Provided data:
◇ ◇ ◇

-- ==== Sys2Proof/Decode.lean ====
section
/-! DEFINITION. The command a word spells by the bits of spec/opcode_table.json. No row of that table gives bits
(every row's `fields` is empty and none has a fixed pattern), so no word spells a command. -/

namespace Sys2Proof

/-- The command that the word `w` of `nbits` bits spells: none, since the table gives no row any bits. -/
def decodeTableWord (_nbits _w : Nat) : Option Instr := none

end Sys2Proof
end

◇ ◇ ◇

Your instructions:
Every record listed above should be reproduced exactly.

Written solution:
-- ==== Sys2Proof/Decode.lean ====
section
/-! DEFINITION. The command a word spells by the bits of spec/opcode_table.json. No row of that table gives bits
(every row's `fields` is empty and none has a fixed pattern), so no word spells a command. -/

namespace Sys2Proof

/-- The command that the word `w` of `nbits` bits spells: none, since the table gives no row any bits. -/
def decodeTableWord (_nbits _w : Nat) : Option Instr := none

end Sys2Proof
end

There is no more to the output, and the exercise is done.